SYLLABUS
Course Overview
We will spend the first 5-6 lectures completing the proofs of local and global class field theory, drawing heavily on the material presented in lectures 23-28 of 18.785 (available here).
The rest of the course will be focused on modular forms and will use very little material from 18.785.
There will be only one problem set related to class field theory, so students who are interested only in modular forms are welcome to skip that problem set (and the associated lectures) if they wish.
The plan is to begin with a fairly standard introduction to classical modular forms and their L-functions,
drawing primarily from the textbooks of Diamond-Shurman and Miyake, and to then branch out into one of several possible directions, depending on student interest.
Possible topics include modular curves, L-functions of abelian varieties, Galois rerpesentations, and Hilbert modular forms.
Prerequisites
The official prerequisite for this course is 18.785, but as noted above, after we finish class field theory we will only need a small subset of the material from 18.785. Students wishing to take 18.786 who have not taken 18.785 are welcome but should contact me to discuss prerequisites.
Text Books
There is no required text; lecture notes will be provided (these will typically be posted a few days after each lecture). Below are a number of standard references that I can recommend. These texts can all be accessed on-line from MIT (see the MIT Libraries web page for information on offisite access).
A first course in modular forms, F. Diamond and J. Shurman.
Modular forms, T. Miyake.
Modular functions and modular forms, J.S. Milne.

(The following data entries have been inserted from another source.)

/-- IDLE is the only phase in which an operation is accepted: each of the eleven answers a next state from every idle
state, and none is accepted in another phase. No primitive is called in IDLE: with nothing presented the block stays as it
is, and bytes that arrive meanwhile are left in the receive buffer, unlooked at, every register, PHASE, the calls and the
completions as before (42_transport_driver.md R101). The model's own: that an operation whose call has not returned answers
a next state too (DESIGN CHOICE, log 11), that one presented while BUSY is refused by name (D13, log 15), and that bytes,
noise included, are items of the inbox (logs 5, 6 and 20). -/
def Obligations.AcceptedOnlyInIdle : Prop :=
  (∀ (i : Instr) (op : Op) (s : State), opOf i = some op → s.phase = .idle → ∃ t, exec i s = .next t) ∧
  (∀ (i : Instr) (op : Op) (s : State), opOf i = some op → s.phase ≠ .idle → exec i s = .refused (.busy op)) ∧
  (∀ s : State, s.phase = .idle → s.inbox = [] → step s = .next s) ∧
  (∀ (s : State) (dir : Direction) (bytes : List U8) (rest : List Frame),
    s.phase = .idle → s.inbox = .wire dir bytes :: rest →
    ∃ t, step s = .next t ∧ t.phase = .idle ∧ t.regs = s.regs ∧ t.calls = s.calls ∧
      t.completions = s.completions ∧ t.params = s.params ∧ t.inbox = rest ∧
      t.env = { s.env with rx := s.env.rx ++ bytes })

/-- PHASE, status and operation codes (10_state.md R15 with D15, R17 with D9; 30_encoding.md R58 with D14): distinct, and
bit 3 of an operation code is 1 exactly for the operations that use the channel. -/
def Obligations.CodesAsNumbered : Prop :=
  ([Phase.idle, .sending, .draining, .waiting, .complete, .timedOut].map Phase.code = [0, 1, 2, 3, 4, 5]) ∧
  ([Status.ok, .channelAbsent, .replyTimeout, .crcMismatch].map Status.code = [0, 1, 2, 3]) ∧
  (Op.all.map Op.code = [0x0, 0x1, 0x2, 0x3, 0x4, 0x5, 0x6, 0x8, 0x9, 0xA, 0xB]) ∧
  (∀ op : Op, op.code.getLsbD 3 = true ↔ op = .write ∨ op = .request ∨ op = .awaitReply ∨ op = .read)

/-! ### The pure operations -/

/-- Each of the seven pure operations completes from every idle state, for every operand, in one step: the completion is
presented and nothing else changes, no register, no channel byte, no call (10_state.md R21, R24; 41_datagram_codec.md
R87; that OP is not written either is DEDUCED, log 13). -/
def Obligations.PureOperationsComplete : Prop :=
  ∀ s : State, s.phase = .idle →
    (∀ b sd, exec (.byteCRC b sd) s = .next { s with
      completions := s.completions ++ [⟨.byteCRC, .u8 (byteCRC s.params b sd), .ok⟩] }) ∧
    (∀ v sd, exec (.wordCRC v sd) s = .next { s with
      completions := s.completions ++ [⟨.wordCRC, .u8 (wordCRC s.params v sd), .ok⟩] }) ∧
    (∀ a, exec (.startSeed a) s = .next { s with
      completions := s.completions ++ [⟨.startSeed, .u8 (startSeed s.params a), .ok⟩] }) ∧
    (∀ x, exec (.reverseBytes x) s = .next { s with
      completions := s.completions ++ [⟨.reverseBytes, .u32 (reverseBytes x), .ok⟩] }) ∧
    (∀ a r v, exec (.encodeWrite a r v) s = .next { s with
      completions := s.completions ++ [⟨.encodeWrite, .u64 (encodeWrite s.params a r v), .ok⟩] }) ∧
    (∀ a r, exec (.encodeRequest a r) s = .next { s with
      completions := s.completions ++ [⟨.encodeRequest, .u32 (encodeRequest s.params a r), .ok⟩] }) ∧
    (∀ raw, exec (.decodeResponse raw) s = .next { s with
      completions := s.completions ++
        [⟨.decodeResponse, .u32 (decodeResponse s.params raw).1, (decodeResponse s.params raw).2⟩] })

/-- `byteCRC` is the register with taps at bits 0, 1 and 2 clocked eight times, data bit 0 first, for all 65536 operand
pairs (40_crc_engine.md R70 with D6, R74). -/
def Obligations.ByteCrcIsTapRegister : Prop :=
  ∀ (s : State) (b sd : U8), s.phase = .idle → s.params.poly = 0x07#8 →
    exec (.byteCRC b sd) s = .next { s with
      completions := s.completions ++ [⟨.byteCRC, .u8 (crcTapByte b sd), .ok⟩] }

/-- `wordCRC` folds the four bytes of its value, low byte first, each result seeding the next (40_crc_engine.md R71). -/
def Obligations.WordCrcFoldsLowByteFirst : Prop :=
  ∀ (s : State) (v : U32) (sd : U8), s.phase = .idle →
    exec (.wordCRC v sd) s = .next { s with
      completions := s.completions ++ [⟨.wordCRC,
        .u8 ([0, 1, 2, 3].foldl (fun acc k => byteCRC s.params (v.extractLsb' (8 * k) 8) acc) sd), .ok⟩] } ∧
    (s.params.poly = 0x07#8 →
      wordCRC s.params 0x00000000#32 0x00#8 = 0x00#8 ∧ wordCRC s.params 0x00000001#32 0x00#8 = 0x31#8 ∧
      wordCRC s.params 0x01000000#32 0x00#8 = 0x89#8 ∧ wordCRC s.params 0x12345678#32 0x00#8 = 0x4C#8)

/-- `startSeed` gives SEED[a] for bus addresses 0 to 3 and SEED_OTHER for every other 8-bit address, no bit of which is
masked; so the seeds of addresses 0 to 3 are nonzero and distinct when the four constants are, and the fallback is 0 when
SEED_OTHER is; no status but `OK` (40_crc_engine.md R72). -/
def Obligations.StartSeedByAddress : Prop :=
  ∀ (s : State) (a : U8), s.phase = .idle →
    ∃ seed : U8, exec (.startSeed a) s = .next { s with
        completions := s.completions ++ [⟨.startSeed, .u8 seed, .ok⟩] } ∧
      (a.toNat = 0 → seed = s.params.seed0) ∧ (a.toNat = 1 → seed = s.params.seed1) ∧
      (a.toNat = 2 → seed = s.params.seed2) ∧ (a.toNat = 3 → seed = s.params.seed3) ∧
      (4 ≤ a.toNat → seed = s.params.seedOther) ∧
      (s.params.seedOther = 0x00#8 → 4 ≤ a.toNat → seed = 0x00#8) ∧
      (s.params.seedsDistinctNonzero = true → a.toNat < 4 → seed ≠ 0x00#8 ∧
        ∀ b : U8, b.toNat < 4 → b ≠ a → startSeed s.params b ≠ seed)

/-- The CRC is linear over exclusive or, byte by byte and word by word, whatever the polynomial
(40_crc_engine.md R76 (c)). -/
def Obligations.CrcIsLinear : Prop :=
  ∀ p : Params,
    (∀ b1 b2 s1 s2 : U8, byteCRC p (b1 ^^^ b2) (s1 ^^^ s2) = byteCRC p b1 s1 ^^^ byteCRC p b2 s2) ∧
    (∀ (v1 v2 : U32) (s1 s2 : U8), wordCRC p (v1 ^^^ v2) (s1 ^^^ s2) = wordCRC p v1 s1 ^^^ wordCRC p v2 s2)

/-- The data folds into the register bit-reversed, and the engine equals the most-significant-bit-first CRC-8 with
polynomial 0x07 over the bit-reversed byte (40_crc_engine.md R76 (d), R77; 90_conflicts.md C1). -/
def Obligations.CrcIsMsbFirstOfReversedByte : Prop :=
  ∀ (p : Params) (b s : U8), p.poly = 0x07#8 →
    byteCRC p b s = byteCRC p 0 (s ^^^ bitrev8 b) ∧ byteCRC p b s = crc8MsbFirst (bitrev8 b) s

/-- For a fixed byte the CRC permutes the register values, and for a fixed register it permutes the bytes: every target
is reached exactly once (40_crc_engine.md R76 (e)). -/
def Obligations.CrcIsBijective : Prop :=
  ∀ p : Params, p.poly = 0x07#8 →
    (∀ b : U8, Function.Bijective (fun s => byteCRC p b s)) ∧ (∀ s : U8, Function.Bijective (fun b => byteCRC p b s))

/-- Where the default seeds come from (40_crc_engine.md R79; PRESUMED values, D1 to D3, log 2): each is the CRC of the sync
byte and the address; so for bus addresses 0 to 3 the CRC byte of a write or request datagram is the CRC, from 0x00, of
all the wire bytes before it. -/
def Obligations.DefaultSeedsCoverWholeDatagram : Prop :=
  (∀ a : U8, a.toNat < 4 → startSeed Params.default a =
    byteCRC Params.default a (byteCRC Params.default Params.default.sync 0)) ∧
  Params.default.rseed = byteCRC Params.default 0xFF (byteCRC Params.default Params.default.sync 0) ∧
  Params.default.seedsDistinctNonzero = true ∧
  (∀ (a r : U8) (v : U32), a.toNat < 4 →
    byteAt (encodeWrite Params.default a r v) 7 =
      (wireBytes 7 (encodeWrite Params.default a r v)).foldl (fun acc b => byteCRC Params.default b acc) 0 ∧
    byteAt ((encodeRequest Params.default a r).setWidth 64) 3 =
      (wireBytes 3 ((encodeRequest Params.default a r).setWidth 64)).foldl
        (fun acc b => byteCRC Params.default b acc) 0)

/-- `reverseBytes` exchanges byte 0 with byte 3 and byte 1 with byte 2, the bits inside a byte keeping their order
(41_datagram_codec.md R80). -/
def Obligations.ReverseBytesSwapsEnds : Prop :=
  ∀ (s : State) (x : U32), s.phase = .idle →
    ∃ y : U32, exec (.reverseBytes x) s = .next { s with
        completions := s.completions ++ [⟨.reverseBytes, .u32 y, .ok⟩] } ∧
      y.extractLsb' 0 8 = x.extractLsb' 24 8 ∧ y.extractLsb' 8 8 = x.extractLsb' 16 8 ∧
      y.extractLsb' 16 8 = x.extractLsb' 8 8 ∧ y.extractLsb' 24 8 = x.extractLsb' 0 8 ∧
      (x = 0x12345678#32 → y = 0x78563412#32)

/-- Byte reversal is its own inverse, a permutation of the 32-bit values and of the 32 bit positions, and commutes with
exclusive or (41_datagram_codec.md R81). -/
def Obligations.ReverseBytesSelfInverse : Prop :=
  (∀ x : U32, reverseBytes (reverseBytes x) = x) ∧ Function.Bijective reverseBytes ∧
  (∀ (x : U32) (i : Nat), i < 32 → (reverseBytes x).getLsbD i = x.getLsbD (8 * (3 - i / 8) + i % 8)) ∧
  (∀ x y : U32, reverseBytes (x ^^^ y) = reverseBytes x ^^^ reverseBytes y)

/-- `encodeWrite` from every idle state: SYNC, address, write flag and register number, payload most significant byte
first, and the CRC over register field and payload from the address's seed. Bit 7 of the register operand is ignored; the
result is never all ones when SYNC is not 0xFF (41_datagram_codec.md R82; the flag policy is the rule's, D7). The last two
clauses are worked examples and need the PRESUMED default SYNC and SEED values (D1, D2, log 2; 40_crc_engine.md R79 asks to
name them); the layout holds for all parameters. -/
def Obligations.EncodeWriteLayout : Prop :=
  (∀ (s : State) (a r : U8) (v : U32), s.phase = .idle → s.params.flagPolicy = .force →
    ∃ w : U64, exec (.encodeWrite a r v) s = .next { s with
        completions := s.completions ++ [⟨.encodeWrite, .u64 w, .ok⟩] } ∧
      w.extractLsb' 0 8 = s.params.sync ∧ w.extractLsb' 8 8 = a ∧ w.getLsbD 23 = true ∧
      w.extractLsb' 16 7 = r.extractLsb' 0 7 ∧ w.extractLsb' 24 8 = v.extractLsb' 24 8 ∧
      w.extractLsb' 32 8 = v.extractLsb' 16 8 ∧ w.extractLsb' 40 8 = v.extractLsb' 8 8 ∧
      w.extractLsb' 48 8 = v.extractLsb' 0 8 ∧
      w.extractLsb' 56 8 = wordCRC s.params (w.extractLsb' 24 32)
        (byteCRC s.params (w.extractLsb' 16 8) (startSeed s.params a)) ∧
      encodeWrite s.params a (r ||| 0x80#8) v = w ∧ encodeWrite s.params a (r &&& 0x7F#8) v = w ∧
      (s.params.sync ≠ 0xFF#8 → w ≠ sentinel64)) ∧
  encodeWrite Params.default 0x00 0x10 0x00061F0A = 0x9E0A1F0600900005#64 ∧
  encodeWrite Params.default 0x03 0x7F 0xFFFFFFFF = 0x56FFFFFFFFFF0305#64

/-- `encodeRequest` from every idle state: SYNC, address, write flag clear, register number, and the CRC of the register
field from the address's seed. Bit 7 of the register operand is ignored (41_datagram_codec.md R83; the flag policy is the
rule's, D7). The last three clauses are worked examples under the default parameters, whose SYNC and SEED values are
PRESUMED (D1, D2, log 2; 40_crc_engine.md R79 asks to name them); the layout holds for all parameters. -/
def Obligations.EncodeRequestLayout : Prop :=
  (∀ (s : State) (a r : U8), s.phase = .idle → s.params.flagPolicy = .force →
    ∃ q : U32, exec (.encodeRequest a r) s = .next { s with
        completions := s.completions ++ [⟨.encodeRequest, .u32 q, .ok⟩] } ∧
      q.extractLsb' 0 8 = s.params.sync ∧ q.extractLsb' 8 8 = a ∧ q.getLsbD 23 = false ∧
      q.extractLsb' 16 7 = r.extractLsb' 0 7 ∧
      q.extractLsb' 24 8 = byteCRC s.params (q.extractLsb' 16 8) (startSeed s.params a) ∧
      encodeRequest s.params a (r ||| 0x80#8) = q ∧ encodeRequest s.params a (r &&& 0x7F#8) = q) ∧
  encodeRequest Params.default 0x00 0x06 = 0x6F060005#32 ∧
  encodeRequest Params.default 0x04 0x06 = 0x27060405#32 ∧
  encodeRequest Params.default 0x00 0x82 = encodeRequest Params.default 0x00 0x02

/-- The two readings of who sets the write flag (30_encoding.md R55 with D7; 93_implementation_defined.md U3). Under
`copy` the register field is the operand; the two agree on requests when the operand is below 0x80 and on writes when it
is not. -/
def Obligations.FlagPoliciesAgreeWhereSaid : Prop :=
  ∀ (p q : Params) (a r : U8) (v : U32), p.flagPolicy = .force → q = { p with flagPolicy := .copy } →
    (encodeWrite q a r v).extractLsb' 16 8 = r ∧ (encodeRequest q a r).extractLsb' 16 8 = r ∧
    (r.toNat < 0x80 → encodeRequest q a r = encodeRequest p a r) ∧
    (0x80 ≤ r.toNat → encodeWrite q a r v = encodeWrite p a r v)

Algebraic Number Theory, J. Neukirch.
Modular forms: a computational approach, W. Stein.
A Course in Arithmetic, J.-P. Serre.
Problem Sets
Problem sets will be posted on line. Solutions are to be prepared in typeset form (typically via latex) and submitted electronically as a pdf file by noon on the due date (the first problem set will be due Wednesday, September 28). Late problem sets will not be accepted -- your lowest score is dropped, so you can afford to skip one problem set without penalty. Collaboration is permitted/encouraged, but you must write up your own solutions and explicity identify your collaborators, as well as any resources you consulted that are not listed above. If there are none, please indicate this by writing Sources consulted: none at the top of your submission.
Grading
Your grade will be determined by your performance on the problem sets; your lowest score will be ignored (this includes any problem set you did not submit). There are no exams and no final.
Undergraduates
Motivated undergraduate students with adequate preparation are welcome to register for this course, but should do so with the understanding that it is a graduate level course aimed at students who are planning to do research in number theory or a closely related field. There is a lot of material to cover, and the pace of the course may be faster than you are used to. This makes it essential to stay caught up; if you fall behind in a given week it is better to simply skip that problem set and move on to the next one (this is one reason why late problem sets will not be accepted). I expect students taking this course to be amply motivated and to take personal responsibility for mastering the material -- this includes doing whatever outside reading may be necessary to fill in any gaps in your background.
Disability Accomodations
Please contact Kathleen Monagle, Associate Dean in Student Disability Services as early in the term as possible, if you have not already done so.
If you already have an accommodation letter, please be sure to submit a copy to Mathematics Academic Services in room 2-110.
Even if you do not plan to use any accommodations, if there is anything I can do to facilitate your learning, please let me know.